LIG_Integrin_collagen_1

Integrins are metazoan-specific receptors not present in the other crown group taxa fungi or viridiplantae. All human cells express one or more of the 24 types of dimeric integrins spanning the plasma membrane [Barczyk,2009], which mediate signals between the intracellular space, and neighbouring cells or the extracellular matrix [Takada,2007; Campbell,2011; Hynes,2002]. The presence and ratio of various integrins reflect the cell’s function. Eight of the 24 human integrins, which resemble the evolutionarily most ancient metazoan integrins, can recognize RGD and RGD-like sequence patterns in their ligands: components of the extracellular matrix (ECM), cell surface proteins of cells or other extracellular signaling proteins. In these integrins, the motif binding site is a deep groove between the α and the β subunits of the integrin, with the bound ligand making contacts with both. However, in evolutionarily newer integrins, an additional domain, called the α-I domain, or the inserted interaction domain, can be found on the α subunit. This domain fills up the canonical RGD binding site, and can bind a different type of motif on its opposing side. Once ligand binding occurs, the α-I undergoes a structural rearrangement, filling up the RGD-binding site and initiating downstream signaling similar to RGD-binding integrins.

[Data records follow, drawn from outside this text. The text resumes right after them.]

-- ==== Sys2Proof/Laws/Run.lean ====
section
/-! SUPPORT. Runs of a machine, one step at a time. -/

namespace Sys2Proof.Machine

/-- A run whose first step answers a next state goes on from it. -/
theorem run_of_step (M : Host.Core) {k : Nat} {s s' : M.State} (h : M.step s = .next s') :
    M.run (k + 1) s = M.run k s' := by
  simp only [Host.Core.run, h]

/-- A run of no steps ends where it starts. -/
theorem run_zero (M : Host.Core) (s : M.State) : M.run 0 s = .next s := by
  simp only [Host.Core.run]

end Sys2Proof.Machine
end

α-I domains of four integrins - α1β1, α2β1, α10β1, α11β1 - have been described to bind collagens. While there is ample structural and biochemical data on the direct interactions between the described motif in collagens, and α1β1 and α2β1 integrins, the exact details of collagen binding by α10β1 and α11β1 integrins are much less explored. Currently, there is no direct proof that these integrins recognize the same motifs in the same binding mode; however, their similarities to α1β1 and α2β1 integrins makes this very likely.

So far, the well described proteins harbouring this motif are all collagens, and it is presumed that this motif is highly characteristic of this protein family. This is supported by the notion that, contrary to most linear motifs, this specific integrin binding motif occurs in the ordered structural context of trimeric collagen helices. Well studied instances of these collagen motifs seem to lose their binding capacity when taken out of this structural context [Knight,2000]. However, at least one other non-collagen protein has been described in detail that seems to utilize the same binding mode, the streptococcal collagen-like protein [Humtsoe,2005].

In the collagen instances detailed in this entry, the motif is embedded in the typical collagen PPG repeats, with the middle proline being the central residue. This proline is most often hydroxylated, as is common for prolines in collagens in general. Most of our understanding of this motif comes from binding assays with synthetic peptides. Based on these observations [Carafoli,2013], there are two binding modes: high affinity is interacting with two out of the 3 chains of a collagen trimer, while low affinity is interacting with only one. This motif, at least in the high affinity mode, needs the ordered scaffold of the collagen trimer, but does not need the integrin to be activated prior to binding. In contrast, the low affinity mode requires the integrin to be activated, and the two binding modes have different preferences for residues. Several variations can bind integrin α2β1, including GFOGER, GMOGER, GROGER, GLOGEN, GLOGER, GLOGEA, GFOGEK and GFPGER (with ‘O’ representing the hydroxy-proline) although the affinities towards activated and non-activated integrins vary in a wide range. Met in the -1 position seems to be suboptimal but tolerated, and can bind with high affinity to the activated integrin subunit. If the peptide is ideal, such as GFOGER [Knight,2000], then the interaction can form even without the proline hydroxylation; however, proline hydroxylation seems to enhance the binding.